What this task involves - Please show every line from the entries that carries the word "write".

[Collected data]
Segment Open

-- ==== Sys2Proof/Certificates/Slice0/Obligations.lean ====
section
/-! DEFINITION. The statements for the provers. Each formalises rules of spec/, named in its docstring and in
OBLIGATIONS.json. -/

namespace Sys2Proof.Claims

open Sys2Proof.Machine

/-- The instruction halts the core with the stop `k`, and nothing else changes (R125). -/
def stops (i : Instr) (s : State) (k : Stop) : Prop := exec i s = .next { s with status := .halted k }

/-- The value of an `r/m32` operand: the register, or the word at its effective address where that is in memory
(R57). A form without an effective address, and an address out of bounds, have none. -/
def operand (s : State) (rm : RM) : Option Word :=
  match rm with
  | .reg r => some (s.x.get r)
  | .mem m =>
    match s.ea m with
    | .ok a => if s.inBounds4 a then some (s.mem.word a) else none
    | .error _ => none

/-- The state with an `r/m32` operand replaced: the register, or the four bytes at its effective address (R58). -/
def withOperand (s : State) (rm : RM) (v : Word) : State :=
  match rm with
  | .reg r => { s with x := s.x.set r v }
  | .mem m =>
    match s.ea m with
    | .ok a => { s with mem := s.mem.storeWord a v }
    | .error _ => s

/-- The stop of a memory operand that needs a SIB byte (R55, R120), for the instruction at `eip`. -/
def sibStop (m : MemForm) (eip : Word) : Option Stop :=
  match m with
  | .ind _ => none
  | .abs _ => none
  | .disp8 _ _ => none
  | .disp32 _ _ => none
  | .sib b => some (.unimplementedAddressingMode 0 4 b eip)
  | .sibDisp8 b _ => some (.unimplementedAddressingMode 1 4 b eip)
  | .sibDisp32 b _ => some (.unimplementedAddressingMode 2 4 b eip)

/-- A fetch of the ModRM bytes out of memory stops the instruction. -/
def fetchStops (i : Instr) (rm : RM) (s : State) : Prop :=
  ¬ s.modRMIn rm → ∃ a, s.fetchModRM rm = .error (.outOfBoundsAccess a) ∧ stops i s (.outOfBoundsAccess a s.pc)

/-- With the first `n` bytes after the opcode in memory, an operand that needs a SIB byte stops the instruction, and
so does one whose four bytes are not all in memory. -/
def operandStops (i : Instr) (rm : RM) (s : State) (n : Nat) : Prop :=
  s.codeAt 1 n → ∀ m, rm = .mem m →
    (∀ k, sibStop m s.pc = some k → stops i s k) ∧
    (∀ a, s.ea m = .ok a → s.inBounds4 a = false → stops i s (.outOfBoundsAccess a s.pc))

/-- The address `n` bytes after the opcode byte. -/
def after (s : State) (n : Nat) : Word := s.pc + BitVec.ofNat 32 n

/-- The word an instruction stores when it stores one (R44, R58), by the rule of the instruction: a form with a
register destination has it too, and puts it in the register. -/
def storedWord (i : Instr) (s : State) : Option Word :=
  match i with
  | .addRmR32 rm src => (operand s rm).map (· + s.x.get src)
  | .addRmImm8 rm imm => (operand s rm).map (· + imm.signExtend 32)
  | .subRmImm8 rm imm => (operand s rm).map (· - imm.signExtend 32)
  | .incRm rm => (operand s rm).map (· + 1)
  | .movRmR32 _ src => some (s.x.get src)
  | .movRmImm32 _ _ imm => some imm
  | .pushR32 r => some (s.x.get r)
  | .pushImm32 imm => some imm
  | .pushImm8 imm =>
    some (if s.launch.pushImm8Extend = .sign then imm.signExtend 32 else imm.setWidth 32)
  | .callRel32 _ => some (s.pc + 5)
  | .cmpR32Rm _ _ => none
  | .cmpRmImm8 _ _ => none
  | .movR32Rm _ _ => none
  | .movR32Imm32 _ _ => none
  | .popR32 _ => none
  | .ret => none
  | .leave => none
  | .jo _ => none
  | .jno _ => none
  | .jc _ => none
  | .jnc _ => none
  | .jz _ => none
  | .jnz _ => none
  | .js _ => none
  | .jns _ => none
  | .jl _ => none
  | .jle _ => none
  | .jmpRel32 _ => none
  | .jmpRel8 _ => none
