-- ==== Sys2Proof/Tests/Slice0.lean ====
section
/-! SUPPORT. Tests: ill-formed terms, words written out from the encodings, the spec's vectors one step each, and a
witness for the hypotheses of every statement. Expected results are those of spec/95_test_vectors.md, whose vector is
named beside each, or are worked out by hand from the rule named. -/

namespace Sys2Proof.Tests

open Sys2Proof.Machine Sys2Proof.Claims

/-! ### The state of the vectors -/

/-- The launch of the vectors: the defaults, with the open parameter set to `sign`. -/
def launch : Launch where
  memSize := 0x100000
  loadBase := 0x7C00
  esp0 := 0x7C00
  pushImm8Extend := .sign

/-- Reset with some code at `0x7C00`. -/
def start (code : List Byte) : State :=
  { State.atLaunch launch with mem := Memory.loadBytes [] 0x7C00 code }

/-- The state with some bytes of memory changed. -/
def put (s : State) (a : Nat) (bs : List Byte) : State := { s with mem := s.mem.loadBytes a bs }

/-- The state with other flags. -/
def flags (s : State) (w : Word) : State := { s with eflags := w }

/-- A running state with `pc` at some code. -/
def at_ (pc : Word) (code : List Byte) : State := (put (start []) pc.toNat code).jump pc

/-- A look at the state after one step; nothing if there is none. -/
def look {α : Type} (s : State) (f : State → α) : Option α :=
  match step s with
  | .next t => some (f t)
  | .fault _ => none
  | .refused _ => none

/-- A look at the state `exec` answers. -/
def lookExec {α : Type} (i : Instr) (s : State) (f : State → α) : Option α :=
  match exec i s with
  | .next t => some (f t)
  | .fault _ => none
  | .refused _ => none

/-- The decoder's answer, with the number of bytes left. -/
def reads (bs : List Byte) : Option (Instr × Nat) :=
  match decode bs with
  | .ok (i, rest) => some (i, rest.length)
  | .error _ => none

/-- Four bytes of memory. -/
def bytes4 (s : State) (a : Nat) : List Byte :=
  [s.mem.read a, s.mem.read (a + 1), s.mem.read (a + 2), s.mem.read (a + 3)]

/-! ### Well-formedness: each check refuses a term -/

theorem test_wf_ind_esp : (Instr.incRm (.mem (.ind .esp))).wellFormed = false := by decide
theorem test_wf_ind_ebp : (Instr.incRm (.mem (.ind .ebp))).wellFormed = false := by decide
theorem test_wf_disp8_esp : (Instr.movR32Rm .eax (.mem (.disp8 .esp 0))).wellFormed = false := by decide
theorem test_wf_disp32_esp : (Instr.movRmImm32 0 (.mem (.disp32 .esp 0)) 1).wellFormed = false := by decide
theorem test_wf_disp8_ebp : (Instr.movR32Rm .eax (.mem (.disp8 .ebp 0))).wellFormed = true := by decide

/-! ### Decoding: words written out bit by bit from R52, R63 and R66 -/

theorem test_decode_add_rm_r32 : reads [0b00000001, 0b11001000] = some (.addRmR32 (.reg .eax) .ecx, 0) := by decide
theorem test_decode_cmp_r32_rm : reads [0b00111011, 0b11000001] = some (.cmpR32Rm .eax (.reg .ecx), 0) := by decide
theorem test_decode_push_r32 : reads [0b01010110] = some (.pushR32 .esi, 0) := by decide
theorem test_decode_pop_r32 : reads [0b01011101] = some (.popR32 .ebp, 0) := by decide
theorem test_decode_push_imm32 : reads [0b01101000, 1, 0, 0, 0x80] = some (.pushImm32 0x80000001, 0) := by decide
theorem test_decode_push_imm8 : reads [0b01101010, 0x2A] = some (.pushImm8 0x2A, 0) := by decide
theorem test_decode_jo : reads [0b01110000, 5] = some (.jo 5, 0) := by decide
theorem test_decode_jno : reads [0b01110001, 5] = some (.jno 5, 0) := by decide
theorem test_decode_jc : reads [0b01110010, 5] = some (.jc 5, 0) := by decide
theorem test_decode_jnc : reads [0b01110011, 5] = some (.jnc 5, 0) := by decide
theorem test_decode_jz : reads [0b01110100, 5] = some (.jz 5, 0) := by decide
theorem test_decode_jnz : reads [0b01110101, 0xF9] = some (.jnz 0xF9, 0) := by decide
theorem test_decode_js : reads [0b01111000, 5] = some (.js 5, 0) := by decide
theorem test_decode_jns : reads [0b01111001, 5] = some (.jns 5, 0) := by decide
theorem test_decode_jl : reads [0b01111100, 5] = some (.jl 5, 0) := by decide
theorem test_decode_jle : reads [0b01111110, 5] = some (.jle 5, 0) := by decide
theorem test_decode_add_imm8 : reads [0b10000011, 0b11000000, 0xFF] = some (.addRmImm8 (.reg .eax) 0xFF, 0) := by
  decide
/-- E13: mod 3, reg 5, rm 3. -/
theorem test_decode_sub_imm8 : reads [0b10000011, 0b11101011, 3] = some (.subRmImm8 (.reg .ebx) 3, 0) := by decide
theorem test_decode_cmp_imm8 :
    reads [0b10000011, 0b01111101, 0xFC, 0] = some (.cmpRmImm8 (.mem (.disp8 .ebp 0xFC)) 0, 0) := by decide
theorem test_decode_mov_rm_r32 : reads [0b10001001, 0b11100101] = some (.movRmR32 (.reg .ebp) .esp, 0) := by decide
theorem test_decode_mov_r32_rm :
    reads [0b10001011, 0b10000000, 0, 1, 0, 0] = some (.movR32Rm .eax (.mem (.disp32 .eax 0x100)), 0) := by decide
theorem test_decode_mov_r32_imm32 :
    reads [0b10111111, 0x78, 0x56, 0x34, 0x12] = some (.movR32Imm32 .edi 0x12345678, 0) := by decide
theorem test_decode_ret : reads [0b11000011, 0x90] = some (.ret, 1) := by decide
theorem test_decode_mov_rm_imm32 :
    reads [0b11000111, 0b00000101, 0, 0x80, 0, 0, 0xEF, 0xBE, 0xAD, 0xDE] =
      some (.movRmImm32 0 (.mem (.abs 0x8000)) 0xDEADBEEF, 0) := by decide
theorem test_decode_leave : reads [0b11001001] = some (.leave, 0) := by decide
theorem test_decode_call : reads [0b11101000, 5, 0, 0, 0] = some (.callRel32 5, 0) := by decide
theorem test_decode_jmp32 : reads [0b11101001, 0xEA, 0x83, 0xFF, 0xFF] = some (.jmpRel32 0xFFFF83EA, 0) := by decide
theorem test_decode_jmp8 : reads [0b11101011, 0xFE] = some (.jmpRel8 0xFE, 0) := by decide
theorem test_decode_inc : reads [0b11111111, 0b00000000] = some (.incRm (.mem (.ind .eax)), 0) := by decide
/-- V-E7: the SIB byte and the displacement after it are consumed (R54). -/
theorem test_decode_sib :
    reads [0b10001011, 0b01000100, 0x24, 8, 0x90] = some (.movR32Rm .eax (.mem (.sibDisp8 0x24 8)), 1) := by decide

/-- No two rows of the opcode map cover one byte: rows with different masked patterns. -/
theorem test_rows_disjoint :
    opcodeMap.Pairwise (fun a b => a.pattern &&& b.mask ≠ b.pattern &&& a.mask) := by decide

theorem test_group83_none : decode [0x83, 0xC8, 1] = .error (.groupVariant 0x83 1 (.reg .eax)) := by decide
theorem test_groupFF_none : decode [0xFF, 0xC8] = .error (.groupVariant 0xFF 1 (.reg .eax)) := by decide
theorem test_two_byte_escape : decode [0x0F, 5] = .error (.emptyEntry 0x0F) := by decide
theorem test_short_bytes : decode [0xE9, 0, 0, 0] = .error .truncated := by decide
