/-- No region with this number. -/
def Region.reset : Region :=
  { state := .undefined, rect := ⟨0, 0, 0, 0⟩, seq := 0, setup := 0, tab := Tables.empty, slots := [], steer := [],
    gpos := Pos.zero, xpos := Pos.zero, run := none, pend := none, granted := [], gcyc := 0, xcyc := 0, load := none,
    tau := 0, hold := 0, hmax := 0, press := [], stopping := false, froze := false, stopAt := 0 }

/-- A move fetched, its lanes not yet dispatched (R71). -/
structure Move where
  id : Nat
  job : Nat
  last : Bool
  sync : Bool
  bytes : Nat
  lanes : List Lane
deriving DecidableEq, Repr

/-- A job in progress (R94): moves not yet retired with the lanes they have left, whether its LAST move was fetched, how
it ends. `fail` holds the code, the charged region, and the failing core. -/
structure Job where
  id : Nat
  /-- the regions that its lanes name -/
  regions : List Nat
  moves : List (Nat × Nat)
  lastSeen : Bool
  fail : Option (Nat × Option Nat × Option Nat)
  /-- true from the stop until the completion record -/
  stopping : Bool
  /-- a stalemate snapshot is still to be written (R272) -/
  snap : Bool
deriving DecidableEq, Repr

/-- A router (R36, R252): the flits at its six inputs, and per output port the input served last and the next free cycle, in half
cycles for an outward or a vertical port, which is two flits wide (R30, R32); likewise per input port from outside the mesh;
flits that left by the local, the outward and the vertical port and are not taken in yet. -/
structure Router where
  inq : List (List Flit)
  last : List Nat
  freeAt : List Nat
  inAt : List Nat
  arrL : List Flit
  arrE : List Flit
  arrV : List Flit
  /-- failed replays of the flit at each input, and failed links (R472) -/
  replays : List Nat
  dead : List Bool
deriving DecidableEq, Repr

/-- A router at module start: every port counts as having served the vertical input last (R252). -/
def Router.reset : Router :=
  ⟨List.replicate 6 [], List.replicate 6 5, List.replicate 6 0, List.replicate 6 0, [], [], [], List.replicate 6 0, List.replicate 6 false⟩

/-- Credits on their way to a route or an agent (R249, R250). -/
structure CreditMsg where
  dst : Src
  n : Nat
deriving DecidableEq, Repr

/-- A flag operation on its way other than along a route (R261): to a core flag, or to a chip flag of a partition. -/
structure FlagMsg where
  part : Nat
  core : Option Nat
  flag : Nat
  op : FlagOp
deriving DecidableEq, Repr

/-- The mesh: routers by core index, credits and flag operations on their way. -/
structure Mesh where
  routers : SMap Router
  credits : List CreditMsg
  ops : List FlagMsg
deriving DecidableEq, Repr

/-- An idle mesh. -/
def Mesh.reset : Mesh := ⟨[], [], []⟩

/-- A shared-memory stream request (R229, R230): the requester and its route, what is left. -/
structure SmReq where
  src : Src
  part : Nat
  job : Nat
  write : Bool
  dchan : Nat
  addr : Nat
  left : Nat
  stride : Nat
  /-- a write stream that failed: its remaining entries are taken in and not written (R230) -/
  dead : Bool
deriving DecidableEq, Repr

/-- A queue that an agent delivers to, as a source (R249, R288): core, queue, credits held, whether bound. -/
structure AgentOut where
  core : Nat
  queue : Nat
  credit : Nat
  bound : Bool
  ep : Nat
deriving DecidableEq, Repr
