-- ==== Sys2Proof/Machine/HostTypes.lean ====
section
/-!
DEFINITION. The state of the Ethernet ports, of Ranow sessions and their rings and bursts (R369-R409), of deferred commands
(R391), as plain data.
-/

namespace Sys2Proof

/-- A datagram that reaches a port: source MAC and IP, destination IP, destination and source UDP port, UDP payload. -/
structure Dgram where
  mac : Nat
  src : Nat
  dst : Nat
  udp : Nat
  sport : Nat
  data : List Byte
deriving DecidableEq, Repr

/-- A message at a transmitter: whether it goes before all others (network B: priority 7, R357; network A: what no partition
sends), the priority and VLAN of a ring frame's 802.1Q tag (R328, R341), whose it is (network A: the partition; network B: the
membership), its session, its destination, and its UDP payload. -/
structure TxMsg where
  high : Bool
  tag : Option (Nat × Nat)
  who : Nat
  sid : Nat
  mac : Nat
  ip : Nat
  udp : Nat
  data : List Byte
deriving DecidableEq, Repr

/-- A half-open session (R375, R379): the INIT message, the REPLY payload, the ephemeral private key, and its fields. -/
structure HalfOpen where
  sid : Nat
  part : Nat
  rings : Nat
  msgmax : Nat
  mac : Nat
  ip : Nat
  udp : Nat
  init : List Byte
  reply : List Byte
  priv : List Byte
deriving DecidableEq, Repr

/-- The settings of a network A port (R369, R459); 0 where it has no such address. -/
structure PortCfg where
  mac : Nat
  vlan : Nat
  ip4 : Nat
  ip6 : Nat
  udp : Nat
deriving DecidableEq, Repr

/-- An Ethernet port: 0-3 are A0-A3, 4-7 are B0-B3 (R322, R369, R408, R409). -/
structure Port where
  enabled : Bool
  link : Bool
  foreign : Nat
  reject : Nat
  resent : Nat
  /-- the message in transmission, and those that wait, oldest first -/
  cur : Option TxMsg
  wait : List TxMsg
  /-- network B: the membership served last; network A: the session served last, by partition -/
  last : Nat
  turn : List Nat
  /-- network A (R424, log entry 63): where each partition's turn ends, in bytes at its share; the same for the port; the partitions that
  have a message again after they left share unused; whether the message in transmission leaves in time that shares left unused -/
  used : List Nat
  vtime : Nat
  resumed : List Nat
  surplus : Bool
  cfg : PortCfg
  half : List HalfOpen
  /-- times of the INITs answered within the last second (R379) -/
  inits : List Nat
deriving DecidableEq, Repr

/-- A port with no settings, disabled. -/
def Port.reset : Port :=
  { enabled := false, link := false, foreign := 0, reject := 0, resent := 0, cur := none, wait := [], last := 0,
    turn := List.replicate 8 0, used := List.replicate 8 0, vtime := 0, resumed := [], surplus := false, cfg := ⟨0, 0, 0, 0, 50310⟩, half := [], inits := [] }

/-- A reliable message that the module keeps until it is acknowledged (R382). -/
structure RelMsg where
  seq : Nat
  data : List Byte
  resends : Nat
deriving DecidableEq, Repr

/-- An open burst (R403, R404): direction, chunk, address, length, chunks done. -/
structure Burst where
  bid : Nat
  rd : Bool
  chunk : Nat
  addr : Nat
  len : Nat
  next : Nat
deriving DecidableEq, Repr

/-- A Ranow session (R375-R402). -/
structure Sess where
  sid : Nat
  port : Nat
  part : Nat
  mac : Nat
  ip : Nat
  udp : Nat
  msgmax : Nat
  /-- keys and salts, host to module and module to host (R376) -/
  kin : List Byte
  kout : List Byte
  sin : List Byte
  sout : List Byte
  /-- the CONFIRM that opened the session, for its duplicates (R379) -/
  confirm : List Byte
  /-- next reliable SEQ expected, messages that arrived out of order, whether an ACK is due, messages since the last one -/
  rxNext : Nat
  rxBuf : List (Nat × Nat × List Byte)
  ackDue : Bool
  rxSince : Nat
  /-- next reliable SEQ to send, next control SEQ, messages not acknowledged, messages that wait for room -/
  txNext : Nat
  ctl : Nat
  unack : List RelMsg
  txWait : List (Nat × List Byte)
  /-- command ring: size, bytes, HEAD and TAIL counts -/
  csize : Nat
  cring : Memory
  chead : Nat
  ctail : Nat
  /-- notify ring: size, bytes, HEAD and TAIL counts -/
  nsize : Nat
  nring : Memory
  nhead : Nat
  ntail : Nat
  mask : Nat
  /-- records that wait for room, and those dropped since the last one delivered (R402) -/
  waitq : List Rec
  /-- records in the notify ring whose NOTIFY messages, from one SEQ to another, are not acknowledged (R384) -/
  sentq : List (Rec × Nat × Nat)
  lost : Nat
  bursts : List Burst
deriving DecidableEq, Repr

/-- Per stack of a MATCH_MULTI (R398). -/
structure MStk where
  stack : Nat
  nitem : Nat
  addr : Nat
  naddr : Nat
  idbase : Nat
  waddr : Nat
deriving DecidableEq, Repr

/-- What a deferred command still does (R391). -/
inductive DefK where
  /-- MATCH_MULTI: its number, where the results go, the template, the stacks, the queries, the stacks that have no place for
  their command yet -/
  | matchMulti (num raddr : Nat) (c : MatchC) (stks : List MStk) (queries : List Entry) (todo : List Nat)
  /-- GRANT_SET or PART_DELETE: the partition and its new record; whether it is deleted; the stacks cleared; whether the blocks that
  are lost have been freed -/
  | grant (part : Nat) (g : GrantR) (delete : Bool) (cleared : List Nat) (freed : Bool)
  /-- IMAGE_LOAD: region, source, length, secret, bytes staged per die -/
  | image (region src len : Nat) (secret : List Byte) (staged : List Nat)
  /-- ATTEST: nonce, destination -/
  | attest (nonce : List Byte) (dest : Nat)
  /-- FW_STAGE: the package -/
  | stage (src len : Nat)
  /-- FW_PROMOTE or RESTART: the bank (none: RESTART), forced, whether the preload has ended -/
  | promote (bank : Option Nat) (force : Bool) (loaded : Bool)
deriving DecidableEq, Repr

/-- A deferred command in progress: where its completion goes, its partition, its OP. -/
structure Defr where
  o : Org
  part : Nat
  op : Nat
  k : DefK
deriving DecidableEq, Repr

end Sys2Proof
end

Segment Closed

Output -
  write : Bool
  /-- a write stream that failed: its remaining entries are taken in and not written (R230) -/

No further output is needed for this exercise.